- **Directions**
The string "when" may appear in lines of the listing. Report each line where it does.

START Material for this exercise

/-- The line TXBYTES, performed through the port, loads TX_DATA and TX_LEN and changes nothing else (30_encoding.md
section 5; the line as a list of words is log 16). -/
def Obligations.TxbytesLoadsTheData : Prop :=
  ∀ (s : State) (bs : List Byte), s.mem.wf = true → bs.length ≤ 64 →
    ∃ t, Sys2Proof.core.run (bs.length + 1) { s with pending := onPort (asmTxbytes bs) } = .next t ∧
      (∀ i < bs.length, t.mem.read (0x100 + i) = byteAt bs i) ∧
      (∀ a, a < 0x100 ∨ 0x100 + bs.length ≤ a → t.mem.read a = s.mem.read a) ∧
      t.regs = { s.regs with txLen := BitVec.ofNat 8 bs.length } ∧
      t.pending = [] ∧ t.returned = s.returned

/-! ### Housekeeping commands -/

/-- 43_host_access.md R172: NOP changes no state at all. -/
def Obligations.NopChangesNothing : Prop :=
  decodeWord 0x100000000000#45 = .nop ∧ ∀ s : State, exec .nop s = .next s

/-- CLR leaves the reset state but for the host port (43_host_access.md; 70_reset_and_hazards.md section 1). That
`pending` and `returned` stay as they are is the model's choice, log 5: the spec does not say it. -/
def Obligations.ClrResetsEveryRegister : Prop :=
  decodeWord 0x100000000004#45 = .clr ∧
    ∀ s : State, exec .clr s = .next { State.reset with pending := s.pending, returned := s.returned }

/-- 43_host_access.md R176: a command word that R174 rejects sets FAULT.ILLCMD with CODE 3, and nothing else changes. -/
def Obligations.IllegalCommandSetsOnlyFault : Prop :=
  ∀ v : Word, (v.toNat / 256 ≠ 0 ∨ v.toNat % 256 > 4) →
    decodeWord (commandWord v) = .illegal v ∧
      ∀ s : State, exec (.illegal v) s =
        .next { s with regs := { s.regs with fault := ⟨true, s.regs.fault.badacc, 3#4⟩ } }

/-! ### Unit T -/

/-- The search lists exactly the triples that 40_timing.md R105 calls candidates, each prescaler and split bounded as
sections 2 and 6 of that file bound them. -/
def Obligations.SearchListsExactlyTheCandidates : Prop :=
  ∀ (o : TimingOperands) (c : Candidate), 1 ≤ o.lo → (c ∈ candidates o ↔ IsCandidate o c)

/-- 40_timing.md R115: for `lo ≤ hi` a quanta count has a split exactly when `1 + 3*lo ≤ q ≤ 1 + lo + 2*hi`, for
`lo > hi` none has one, and the legal `T1` are those from `max(2*lo, q − 1 − hi)` to `min(lo + hi, q − 1 − lo)`. -/
def Obligations.QuantaCountsWithASplit : Prop :=
  ∀ (o : TimingOperands) (brp q : Nat), 1 ≤ o.lo →
    (o.lo ≤ o.hi → (splits o brp q ≠ [] ↔ 1 + 3 * o.lo ≤ q ∧ q ≤ 1 + o.lo + 2 * o.hi)) ∧
      (o.hi < o.lo → splits o brp q = []) ∧
      ∀ t1 : Nat, (∃ c ∈ splits o brp q, c.t1 = t1) ↔
        max (2 * o.lo : Int) ((q : Int) - 1 - o.hi) ≤ t1 ∧ (t1 : Int) ≤ min ((o.lo : Int) + o.hi) ((q : Int) - 1 - o.lo)

/-- 40_timing.md R107 and R109 to R112: when there is a candidate TCALC answers a next state with the candidate least
in the order of R107, its five fields and quanta in BT_* and T_STATUS as OK, and nothing else changed. -/
def Obligations.TcalcWritesTheLeastCandidate : Prop :=
  ∀ (s : State) (c₀ : Candidate), IsCandidate (timingOperands s) c₀ →
    ∃ c t, IsCandidate (timingOperands s) c ∧
      (∀ c', IsCandidate (timingOperands s) c' → c' ≠ c → chosenBefore s.regs.tSamplePoint.toNat c c') ∧
      exec .tcalc s = .next t ∧
      t.regs.btPropSeg.toNat = max 1 s.regs.lSegMin.toNat ∧
      t.regs.btPhaseSeg1.toNat = c.t1 - max 1 s.regs.lSegMin.toNat ∧
      t.regs.btPhaseSeg2.toNat = c.ps2 ∧
      t.regs.btSjw.toNat =
        (if s.regs.lSjwMaxLegal then
          min (min t.regs.btPhaseSeg1.toNat t.regs.btPhaseSeg2.toNat) (max 1 s.regs.lSjwMax.toNat)
         else min 1 t.regs.btPhaseSeg2.toNat) ∧
      1 ≤ t.regs.btSjw.toNat ∧ t.regs.btSjw.toNat ≤ min t.regs.btPhaseSeg1.toNat t.regs.btPhaseSeg2.toNat ∧
      t.regs.btBrp.toNat = c.brp ∧ t.regs.btTq.toNat = c.q ∧
      c.q = t.regs.btPropSeg.toNat + t.regs.btPhaseSeg1.toNat + t.regs.btPhaseSeg2.toNat + 1 ∧
      t.regs.tStatus = ⟨true, false, 0#4⟩ ∧
      t = { s with regs := { s.regs with
        btPropSeg := t.regs.btPropSeg, btPhaseSeg1 := t.regs.btPhaseSeg1, btPhaseSeg2 := t.regs.btPhaseSeg2,
        btSjw := t.regs.btSjw, btBrp := t.regs.btBrp, btTq := t.regs.btTq, tStatus := t.regs.tStatus } }

/-- 40_timing.md R113: without a candidate TCALC sets T_STATUS to OK=0, ERR=1, CODE=1 and changes nothing else. -/
def Obligations.TcalcWithoutACandidateChangesOnlyStatus : Prop :=
  ∀ s : State, (¬∃ c, IsCandidate (timingOperands s) c) →
    exec .tcalc s = .next { s with regs := { s.regs with tStatus := ⟨false, true, 1#4⟩ } }

/-- 10_state.md R33: what holds of BT_* after a successful TCALC. -/
def Obligations.TcalcResultIsExact : Prop :=
  ∀ s t : State, exec .tcalc s = .next t → t.regs.tStatus.ok = true →
    t.regs.btTq.toNat = t.regs.btPropSeg.toNat + t.regs.btPhaseSeg1.toNat + t.regs.btPhaseSeg2.toNat + 1 ∧
      s.regs.tClockHz.toNat = t.regs.btBrp.toNat * s.regs.tBitrate.toNat * t.regs.btTq.toNat ∧
      (∀ f ∈ [t.regs.btPropSeg, t.regs.btPhaseSeg1, t.regs.btPhaseSeg2],
        max 1 s.regs.lSegMin.toNat ≤ f.toNat ∧ f.toNat ≤ s.regs.lSegMax.toNat) ∧
      (1 ≤ t.regs.btBrp.toNat ∧ t.regs.btBrp.toNat ≤ s.regs.lBrpMax.toNat) ∧
      1 ≤ t.regs.btSjw.toNat ∧ t.regs.btSjw.toNat ≤ min t.regs.btPhaseSeg1.toNat t.regs.btPhaseSeg2.toNat

/-- The degenerate operands all end in `UnsupportedBitrate` (40_timing.md section 6). -/
def Obligations.TcalcRejectsDegenerateOperands : Prop :=
  ∀ s : State,
    (s.regs.tBitrate = 0#32 ∨ s.regs.tClockHz = 0#32 ∨ s.regs.lBrpMax = 0#32 ∨ s.regs.lSegMax = 0#32 ∨
      s.regs.lSegMax.toNat < s.regs.lSegMin.toNat ∨ s.regs.tClockHz.toNat < s.regs.tBitrate.toNat ∨
      s.regs.tClockHz.toNat % s.regs.tBitrate.toNat ≠ 0) →
    exec .tcalc s = .next { s with regs := { s.regs with tStatus := ⟨false, true, 1#4⟩ } }

/-- TCALC's result is a function of its eight operand registers (40_timing.md section 1). -/
def Obligations.TcalcReadsOnlyItsOperands : Prop :=
  ∀ s s' t t' : State,
    s.regs.tBitrate = s'.regs.tBitrate → s.regs.tClockHz = s'.regs.tClockHz →
    s.regs.tSamplePoint = s'.regs.tSamplePoint → s.regs.lBrpMax = s'.regs.lBrpMax →
    s.regs.lSegMin = s'.regs.lSegMin → s.regs.lSegMax = s'.regs.lSegMax → s.regs.lSjwMax = s'.regs.lSjwMax →
    s.regs.lSjwMaxLegal = s'.regs.lSjwMaxLegal →
    exec .tcalc s = .next t → exec .tcalc s' = .next t' →
      t.regs.tStatus = t'.regs.tStatus ∧
        (t.regs.tStatus.ok = true →
          t.regs.btPropSeg = t'.regs.btPropSeg ∧ t.regs.btPhaseSeg1 = t'.regs.btPhaseSeg1 ∧
            t.regs.btPhaseSeg2 = t'.regs.btPhaseSeg2 ∧ t.regs.btSjw = t'.regs.btSjw ∧
            t.regs.btBrp = t'.regs.btBrp ∧ t.regs.btTq = t'.regs.btTq)

/-! ### Units E and D -/

/-- 30_encoding.md R96: `len2dlc(n)` is the least code whose length is at least `n`, with equality exactly at the
canonical lengths, and it inverts `dlc2len`; with the table of R96. -/
def Obligations.LengthCodes : Prop :=
  (∀ n ≤ 64, len2dlc n ≤ 15 ∧ n ≤ dlc2len (len2dlc n) ∧ (∀ c < len2dlc n, dlc2len c < n) ∧
      (dlc2len (len2dlc n) = n ↔ n ∈ Config.fdLengths)) ∧
    (List.range 16).map dlc2len = [0, 1, 2, 3, 4, 5, 6, 7, 8, 12, 16, 20, 24, 32, 48, 64] ∧
    (∀ c ≤ 15, len2dlc (dlc2len c) = c) ∧
    ∀ n ≤ 64, len2dlc n =
      if n ≤ 8 then n else if n ≤ 12 then 9 else if n ≤ 16 then 10 else if n ≤ 20 then 11
      else if n ≤ 24 then 12 else if n ≤ 32 then 13 else if n ≤ 48 then 14 else 15

/-- 41_frame_encode.md R135 to R139: FENC of an acceptable frame answers a next state whose TXW and TXW_LEN are its
wire frame, with E_STATUS OK, and only TXW, TXW_LEN and E_STATUS written. -/
def Obligations.FencWritesTheWireFrame : Prop :=
  ∀ s : State, s.mem.wf = true → FrameAccepted s →
    ∃ t, exec .fenc s = .next t ∧ HoldsWireFrame s t ∧ t.regs.eStatus = ⟨true, false, 0#4⟩ ∧
      t.regs = { s.regs with txwLen := t.regs.txwLen, eStatus := t.regs.eStatus } ∧
      (∀ a, a < 0x180 ∨ 0x1CF < a → t.mem.read a = s.mem.read a) ∧
      t.pending = s.pending ∧ t.returned = s.returned

/-- 41_frame_encode.md R140: FENC of a classic frame longer than 8 or an FD frame longer than 64 bytes sets E_STATUS
to OK=0, ERR=1, CODE=2 and changes nothing else. -/
def Obligations.FencRefusalChangesOnlyStatus : Prop :=
  ∀ s : State,
    ((s.regs.txFlags.fd = false ∧ 8 < s.regs.txLen.toNat) ∨ (s.regs.txFlags.fd = true ∧ 64 < s.regs.txLen.toNat)) →
      exec .fenc s = .next { s with regs := { s.regs with eStatus := ⟨false, true, 2#4⟩ } }

/-- FENC reads the TX registers, CFG.HW_TS, TX_TS only when HW_TS is 1 and TX_DATA only below TX_LEN
(41_frame_encode.md, R130's operands; 70_reset_and_hazards.md section 3). -/
def Obligations.FencReadsOnlyItsOperands : Prop :=
  ∀ s s' t t' : State, s.mem.wf = true → s'.mem.wf = true →
    s.regs.cfgHwTs = s'.regs.cfgHwTs → s.regs.txEchoId = s'.regs.txEchoId → s.regs.txCanId = s'.regs.txCanId →
    s.regs.txChannel = s'.regs.txChannel → s.regs.txFlags = s'.regs.txFlags → s.regs.txLen = s'.regs.txLen →
    (s.regs.cfgHwTs = true → s.regs.txTs = s'.regs.txTs) →
    (∀ i < s.regs.txLen.toNat, s.mem.read (0x100 + i) = s'.mem.read (0x100 + i)) →
    exec .fenc s = .next t → exec .fenc s' = .next t' →
      t.regs.eStatus = t'.regs.eStatus ∧
        (t.regs.eStatus.ok = true →
          t.regs.txwLen = t'.regs.txwLen ∧ ∀ i < 80, t.mem.read (0x180 + i) = t'.mem.read (0x180 + i))

/-- 42_frame_decode.md R153 to R157: FDEC of a packet that passes the four checks answers a next state whose RX
registers and RX_DATA are its Frame, with D_STATUS OK, RX and TS_VALID, and nothing else written. -/
def Obligations.FdecWritesTheFrame : Prop :=
  ∀ s : State, s.mem.wf = true → PacketAccepted s →
    ∃ t, exec .fdec s = .next t ∧ HoldsDecodedFrame s t ∧
      t.regs.dStatus = ⟨true, false, decide (t.regs.rxEchoId = 0xFFFFFFFF#32), s.regs.cfgHwTs, 0#4⟩ ∧
      t.regs = { s.regs with
        rxEchoId := t.regs.rxEchoId, rxCanId := t.regs.rxCanId, rxChannel := t.regs.rxChannel,
        rxFlags := t.regs.rxFlags, rxLen := t.regs.rxLen, rxTs := t.regs.rxTs, dStatus := t.regs.dStatus } ∧
      (∀ a, a < 0x280 ∨ 0x2BF < a → t.mem.read a = s.mem.read a) ∧
      t.pending = s.pending ∧ t.returned = s.returned

/-- 42_frame_decode.md R158: a packet that fails one of the four checks sets D_STATUS to OK=0, ERR=1, RX=0,
TS_VALID=0, CODE=2 and changes nothing else. -/
def Obligations.FdecRefusalChangesOnlyStatus : Prop :=
  ∀ s : State, ¬PacketAccepted s →
    exec .fdec s = .next { s with regs := { s.regs with dStatus := ⟨false, true, false, false, 2#4⟩ } }

/-- FDEC ignores the reserved byte, the unused flag bits, a classic frame's pad and every byte at or past RXW_LEN
(42_frame_decode.md, R150's operands and R159). -/
def Obligations.FdecIgnoresReservedAndPadBytes : Prop :=
  ∀ s s' t t' : State, s.mem.wf = true → s'.mem.wf = true → PacketsAgree s s' →
    exec .fdec s = .next t → exec .fdec s' = .next t' →
      t.regs.dStatus = t'.regs.dStatus ∧
        (t.regs.dStatus.ok = true →
          t.regs.rxEchoId = t'.regs.rxEchoId ∧ t.regs.rxCanId = t'.regs.rxCanId ∧
            t.regs.rxChannel = t'.regs.rxChannel ∧ t.regs.rxFlags = t'.regs.rxFlags ∧
            t.regs.rxLen = t'.regs.rxLen ∧ t.regs.rxTs = t'.regs.rxTs ∧
            ∀ i < 64, t.mem.read (0x280 + i) = t'.mem.read (0x280 + i))

/-- Issuing TCALC, FENC or FDEC twice in a row leaves the same state as issuing it once (20_memory.md section 3). -/
def Obligations.UnitCommandsAreIdempotent : Prop :=
  ∀ (i : Instr) (s t : State), i ∈ [Instr.tcalc, .fenc, .fdec] → s.mem.wf = true →
    exec i s = .next t → exec i t = .next t

/-- The codec as two functions: decoding the encoding of a frame with a canonical length gives the frame back
(42_frame_decode.md, the law of section R161). -/
def Obligations.CodecRoundTrip : Prop :=
  ∀ (tsOn : Bool) (f : Frame),
    (if f.flags.fd then f.len.toNat ∈ Config.fdLengths else f.len.toNat ≤ 8) →
      ∃ w g, encodeFrame tsOn f = some w ∧ decodeFrame tsOn w.length (zeroPadded 80 w) = some g ∧
        g.echoId = f.echoId ∧ g.canId = f.canId ∧ g.channel = f.channel ∧
        g.flags = (if f.flags.fd then f.flags else .classic) ∧ g.len = f.len ∧
        (∀ i < 64, byteAt g.data i = if i < f.len.toNat then byteAt f.data i else 0#8) ∧
        g.ts = if tsOn then f.ts else 0#32

/-- FENC, COPYW and FDEC, all three performed through the port from one state, give the TX frame with a canonical length
back in the RX registers (42_frame_decode.md, the law of section R161). `t₁` is the state after FENC alone, in which the
host learns what COPYW carries: that COPYW's words are taken from there is the model's choice, log 16, and the last
clause says that its reads return exactly the values its writes carry. -/
def Obligations.RoundTripThroughThePort : Prop :=
  ∀ s : State, s.mem.wf = true → FrameCanonical s →
    ∃ t₁ t₂, Sys2Proof.core.run 1 { s with pending := onPort [asmCmd 2#32] } = .next t₁ ∧
      Sys2Proof.core.run (loopBackWords t₁).length { s with pending := onPort (loopBackWords t₁) } = .next t₂ ∧
      t₂.regs.eStatus = ⟨true, false, 0#4⟩ ∧
      t₂.regs.dStatus.ok = true ∧ t₂.regs.dStatus.err = false ∧
      t₂.regs.rxEchoId = s.regs.txEchoId ∧ t₂.regs.rxCanId = s.regs.txCanId ∧
      t₂.regs.rxChannel = s.regs.txChannel ∧ t₂.regs.rxLen = s.regs.txLen ∧
      (∀ i < 64, t₂.mem.read (0x280 + i) = if i < s.regs.txLen.toNat then s.mem.read (0x100 + i) else 0#8) ∧
      t₂.regs.rxFlags = (if s.regs.txFlags.fd then s.regs.txFlags else ⟨false, false, false⟩) ∧
      t₂.regs.rxTs = (if s.regs.cfgHwTs then s.regs.txTs else 0#32) ∧
      t₂.regs.dStatus.tsValid = s.regs.cfgHwTs ∧ t₂.pending = [] ∧
      t₂.returned = s.returned ++ byteWord t₁.regs.txwLen ::
        (t₁.mem.readBytes 0x180 t₁.regs.txwLen.toNat).map byteWord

END Material for this exercise

- **Reply**
/-- 40_timing.md R115: for `lo ≤ hi` a quanta count has a split exactly when `1 + 3*lo ≤ q ≤ 1 + lo + 2*hi`, for
/-- 40_timing.md R107 and R109 to R112: when there is a candidate TCALC answers a next state with the candidate least
/-- FENC reads the TX registers, CFG.HW_TS, TX_TS only when HW_TS is 1 and TX_DATA only below TX_LEN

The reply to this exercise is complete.